Apache Lens is a unified Analytics Platform. Lens aims to cut the Data Analytics silos by providing a single view of data across multiple tiered data stores and optimal execution environment for the analytical query. It is an OLAP virtualization platform that provides multi-dimensional queries in a unified way over data-sets stored in multiple data stores. A single Cube in Lens can span across multiple query engines like Apache Hive, Spark, ElasticSearch and traditional data warehouses.

This allows users to make cost performance trade-offs for different kind of workloads on batch or real-time data. Real-time data can be fully materialized in a fast mutable store like ElasticSearch; and large but older data that is less frequently accessed can be stored in a batch store like Hive in star or snowflake schema. Lens allows users to be agnostic to the underlying physical tables and work with the data cube with a SQL like query language. It provides query life-cycle management and query performance statistics across multiple engines. It also comes with a User Interface to browse schema and run and track queries.


Advantages of Apache Lens

Like traditional OLAP systems, Lens understands the primitives of facts and dimensions. Facts are immutable, time-series data of actual events and comprise of dim-attributes and measures.
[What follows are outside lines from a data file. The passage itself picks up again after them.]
-- ==== Sys2Proof/Machine/Levee.lean ====
section
/-!
DEFINITION. The levee (R485, R487 to R491): proposals, votes, probes, decisions, isolation.
-/
namespace Sys2Proof.Machine
open Sys2Proof

/-- Does the module take part in the levee (R485, R507)? -/
def State.levee (s : State) : Bool := s.get F.FLT_CTL_en == 1 && s.get F.LEV_CTL_mode == 0

/-- The modules of the levee set in ascending order (R487). -/
def State.leveeSet (s : State) : List Nat :=
  sortBy (fun a b => decide (a ≤ b)) (((List.range 64).filter (fun k => s.get (F.LEV_MEM_valid k) == 1)).map (fun k => s.get (F.LEV_MEM_module k))).dedup

/-- The live set: the set less the modules that a module fence has taken out. -/
def State.live (s : State) : List Nat := s.leveeSet.filter (fun m => !s.flt.fences.any (fun f => f.kind == 2 && f.target == m))

/-- The low 32 bits of the set digest. -/
def State.setDig (s : State) : Nat := leNat ((sha256 (s.leveeSet.flatMap (fun m => leBytes m 2))).take 4)

/-- The majority m. -/
def State.majority (s : State) : Nat := s.live.length / 2 + 1

/-- Send a message to every other module of the live set. -/
def State.sendLive (s : State) (type : Nat) (l : List (Nat × Nat × Nat)) : State :=
  (s.live.filter (· != s.me)).foldl (fun s m => s.sendMod m type 32 l) s

/-! ### Proposals (R488, R489) -/

/-- Send LEVEE_PROPOSE for a round. -/
def State.sendPropose (s : State) (p : Motion) : State :=
  s.sendLive 0x88 [(8, 8, p.kind), (32, 16, p.target), (48, 8, p.port), (56, 1, b2n p.self), (57, 2, p.round), (64, 32, p.seq),
    (96, 32, s.setDig), (128, 64, s.turn), (192, 8, p.cause)]

/-- Replace or take away the proposal of a sequence number. -/
def State.putMotion (s : State) (seq : Nat) (p : Option Motion) : State :=
  { s with flt.motions := (s.flt.motions.filter (fun q => q.seq != seq)) ++ p.toList }

/-- A DECIDE came, or a round gathered m votes: the module is not isolated (R490), and as watermaster decides what it held back. -/
def State.rejoin (s : State) : State := ({ s with flt.short := 0 }.set F.LEV_STATUS_isolated 0).wmDue

/-- The proposal lapses; two in a row that gathered fewer than m votes isolate the module (R489, R490). -/
def State.lapse (s : State) (p : Motion) : State :=
  let s := ((s.putMotion p.seq none).inc F.LEV_DEC_COUNT_lapsed).faultReport 0x0E p.target 0 (p.port + 256 * (p.kind - 1))
  if p.most ≥ s.majority then { s with flt.short := 0 }
  else
    let s := { s with flt.short := s.flt.short + 1 }
    if s.flt.short < 2 ∨ s.get F.LEV_STATUS_isolated = 1 then s
    else (s.set F.LEV_STATUS_isolated 1).faultReport 0x0F s.me 2 0

/-- A round ends undecided: round 2 follows round 1, and after round 2 the proposal lapses. -/
def State.roundEnd (s : State) (p : Motion) : State :=
  if p.round = 1 then
    let p := { p with round := 2, votes := [], since := s.beat }
    (s.putMotion p.seq (some p)).sendPropose p
  else s.lapse p

/-- Count the votes of a proposal: decide, or end a round that can no longer be won. -/
def State.tally (s : State) (p : Motion) : State :=
  let n := s.live.length
  let got := p.votes.length + 1
  let yes := (p.votes.filter (fun v => v.2 == 1)).length + 1
  let p := { p with most := max p.most got }
  let s := s.putMotion p.seq (some p)
  let s := if p.most ≥ s.majority then s.rejoin else s
  if yes ≥ s.majority then
    let t := s.turn + 1000 * s.get F.LEV_CTL2_apply
    ((s.putMotion p.seq none).sendLive 0x8C [(8, 8, p.kind), (32, 16, p.target), (48, 8, p.port), (56, 1, b2n p.self), (64, 32, p.seq),
      (96, 32, yes), (128, 64, t)]).armFence ⟨p.kind, p.target, p.port, t⟩
  else if yes + (n - got) < s.majority then s.roundEnd p
  else s

/-- Propose a fence, one proposal per target at a time, at most 16 (R488). -/
def State.propose (s : State) (kind target port cause : Nat) : State :=
  let same := fun (k t p : Nat) => k == kind && t == target && p == port
  if !s.levee ∨ s.flt.motions.length ≥ 16 ∨ s.flt.motions.any (fun m => same m.kind m.target m.port) ∨
      s.flt.fences.any (fun f => same f.kind f.target f.port) ∨ s.flt.armed.any (fun f => same f.kind f.target f.port) then s
  else
    let p : Motion := ⟨kind, target, port, target == s.me, cause, s.flt.seq + 1, 1, [], 0, s.beat⟩
    let s := { s with flt.seq := p.seq }
    ((s.putMotion p.seq (some p)).sendPropose p).tally p

/-- Has a port been out of ACTIVE for LEV_CTL.hold (R488)? -/
def State.held (s : State) (p : Nat) : Bool :=
  let t := s.flt.downAt.rd p
  t != 0 && !s.up p && decide (s.beat + 1 ≥ t + 1000 * s.get F.LEV_CTL_hold)

/-- The hold of a port ends: its module proposes a fence of its peer when every port toward it is held, and a fence of the port. -/
def leveeHold (port : Fin 144) (s : State) : State :=
  if !s.held port ∨ bit s.fencedPorts port then s
  else
    let peer := (s.link port).peer
    let toPeer := (List.range 144).filter (fun p => (s.link p).peer == peer)
    let s := if peer ≠ 0xFFFF ∧ toPeer.all s.held then s.propose 2 peer 0xFF 9 else s
    s.propose 1 s.me port 9

/-- LEVEE_HOLD_EXPIRE. -/
def execLeveeHoldExpire (port : Fin 144) (s : State) : Host.Outcome State Fault Refusal := done (leveeHold port s)

/-- Software writes LEV_SELF. -/
def levSelf (s : State) : State := s.propose 2 s.me 0xFF 0

/-- LEV_SELF. -/
def execLevSelf (s : State) : Host.Outcome State Fault Refusal := done (s.bar levSelf)

/-! ### Voting (R489) -/

/-- Send LEVEE_VOTE. -/
def State.sendVote (s : State) (b : Ballot) : State :=
  s.sendMod b.proposer 0x8B 32 [(8, 8, b.vote), (32, 16, b.proposer), (64, 32, b.seq), (96, 32, s.setDig)]

/-- Keep a ballot in place of the earlier one of its proposal. -/
def State.putBallot (s : State) (b : Ballot) : State :=
  { s with flt.ballots := (s.flt.ballots.filter (fun (x : Ballot) => !(x.proposer == b.proposer && x.seq == b.seq))) ++ [b] }

/-- Vote on a proposal for good. -/
def State.castVote (s : State) (b : Ballot) (vote : Nat) : State :=
  let b := { b with vote := vote }
  (s.putBallot b).sendVote b

/-- A proposal arrives: this module votes at once, votes again as before, or probes the target. -/
def leveePropose (sender : BitVec 16) (kind : BitVec 8) (target : BitVec 16) (_port : BitVec 8) (self : Bool) (round : BitVec 2)
    (seq digest : BitVec 32) (s : State) : State :=
  if !s.levee ∨ sender.toNat = s.me then s
  else match s.flt.ballots.find? (fun b => b.proposer == sender.toNat && b.seq == seq.toNat && b.round == round.toNat) with
    | some b => if b.vote = 0 then s else s.sendVote b
    | none =>
      let b : Ballot := ⟨sender.toNat, seq.toNat, round.toNat, target.toNat, 0, s.beat⟩
      if digest.toNat ≠ s.setDig ∨ target.toNat = s.me then s.castVote b 3
      else if kind = 1 ∨ self then s.castVote b 1
      else
        (s.putBallot b).sendMod
          target.toNat 0x89 32 [(32, 16, b.proposer), (64, 32, b.seq)]

/-- LEVEE_PROPOSE. -/
def execLeveePropose (sender : BitVec 16) (kind : BitVec 8) (target : BitVec 16) (port : BitVec 8) (self : Bool) (round : BitVec 2)
    (seq digest : BitVec 32) (s : State) : Host.Outcome State Fault Refusal :=
  done (leveePropose sender kind target port self round seq digest s)

/-- A voter probes this module: it answers while it runs. -/
def leveeProbe (sender proposer : BitVec 16) (seq : BitVec 32) (s : State) : State :=
  if !s.levee then s else s.sendMod sender.toNat 0x8A 32 [(32, 16, proposer.toNat), (64, 32, seq.toNat)]

/-- LEVEE_PROBE. -/
def execLeveeProbe (sender proposer : BitVec 16) (seq : BitVec 32) (s : State) : Host.Outcome State Fault Refusal :=
  done (leveeProbe sender proposer seq s)

/-- The ballot whose probe is out. -/
def State.probing (s : State) (proposer seq : Nat) : Option Ballot :=
  s.flt.ballots.find? (fun b => b.proposer == proposer && b.seq == seq && b.vote == 0)

/-- The target answered in time: no. -/
def leveeProbeAck (sender proposer : BitVec 16) (seq : BitVec 32) (s : State) : State :=
  match s.probing proposer.toNat seq.toNat with
  | none => s
  | some b => if !s.levee ∨ b.target ≠ sender.toNat then s else s.castVote b 2

/-- LEVEE_PROBE_ACK. -/
def execLeveeProbeAck (sender proposer : BitVec 16) (seq : BitVec 32) (s : State) : Host.Outcome State Fault Refusal :=
  done (leveeProbeAck sender proposer seq s)

/-- No answer within LEV_CTL.probe: yes. -/
def leveeProbeTimeout (proposer : BitVec 16) (seq : BitVec 32) (s : State) : State :=
  match s.probing proposer.toNat seq.toNat with
  | none => s
  | some b => if !s.levee ∨ s.beat < b.since + 1000 * s.get F.LEV_CTL_probe then s else s.castVote b 1

/-- LEVEE_PROBE_TIMEOUT. -/
def execLeveeProbeTimeout (proposer : BitVec 16) (seq : BitVec 32) (s : State) : Host.Outcome State Fault Refusal :=
  done (leveeProbeTimeout proposer seq s)

/-! ### Deciding (R489, R491) -/

/-- A vote arrives at its proposer. -/
def leveeVote (sender proposer : BitVec 16) (vote : BitVec 8) (seq : BitVec 32) (s : State) : State :=
  match s.flt.motions.find? (fun p => p.seq == seq.toNat) with
  | none => s
  | some p =>
    if !s.levee ∨ proposer.toNat ≠ s.me ∨ sender.toNat = s.me ∨ !s.live.contains sender.toNat ∨ p.votes.any (fun v => v.1 == sender.toNat) then s
    else s.tally { p with votes := p.votes ++ [(sender.toNat, vote.toNat)] }

/-- LEVEE_VOTE. -/
def execLeveeVote (sender proposer : BitVec 16) (vote : BitVec 8) (seq : BitVec 32) (s : State) : Host.Outcome State Fault Refusal :=
  done (leveeVote sender proposer vote seq s)

/-- LEV_CTL.round passes without a decision. -/
def leveeRound (seq : BitVec 32) (s : State) : State :=
  match s.flt.motions.find? (fun p => p.seq == seq.toNat) with
  | none => s
  | some p => if !s.levee ∨ s.beat < p.since + 1000 * s.get F.LEV_CTL_round then s else s.roundEnd p

/-- LEVEE_ROUND_TIMEOUT. -/
def execLeveeRoundTimeout (seq : BitVec 32) (s : State) : Host.Outcome State Fault Refusal := done (leveeRound seq s)

/-- A decision of another module arrives. -/
def leveeDecide (kind : BitVec 8) (target : BitVec 16) (port : BitVec 8) (apply : BitVec 64) (s : State) : State :=
  if !s.levee then s else s.rejoin.armFence ⟨kind.toNat, target.toNat, port.toNat, apply.toNat⟩

/-- LEVEE_DECIDE. -/
def execLeveeDecide (kind : BitVec 8) (target : BitVec 16) (port : BitVec 8) (apply : BitVec 64) (s : State) : Host.Outcome State Fault Refusal :=
  done (leveeDecide kind target port apply s)

end Sys2Proof.Machine
end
Dim-attributes are the different domain attributes by which data needs to be analysed.  Lens also separates the query interface for facts and dimensions from the actual storage. Queries are fired against the Lens ‘Cube’ and ‘Dimension’ objects. Actual data is stored in abstractions called ‘fact tables’ and ‘dim tables’. Several ‘fact tables’ can be associated with the Cube. Similarly, several ‘dim tables’ can be associated with the Dimension. When the user queries for data against a cube, Lens provides the intelligence for picking up the right fact table.

Apart from the above mentioned features, Lens also has the following advantages as a standalone platform:  

  • Lens is a natural fit for the Hadoop ecosystem with its great integration with Hive.


  • Lens can use different storage platforms underneath, beyond Hive, as long as they are JDBC compliant. This would mean support for most of the commonly used RDBMS as well as columnar stores like Redshift and Infobright. In InMobi, we use Infobright for storing data that need very fast response times and Lens prioritizes access from that store over Hive automatically.


  • Lens has a metastore that allows for easy exploration and discovery of all the information that it manages. Through a REST interface or a Lens shell, users can have easy access to the metadata of all the cubes, dimensions and the underlying fact tables and dimension tables.


  • Lens also supports query life-cycle management. Since Lens serves most requests by actually firing queries to its underlying storage and aggregating them as required, there is a fair amount of delay to when the request is made to when the results are available. Lens help manage this by accepting and tracking queries, persisting, and formatting the results. Lens also provides mechanism to share results via email.


  • Lens DSL also has machine learning support over its cubes.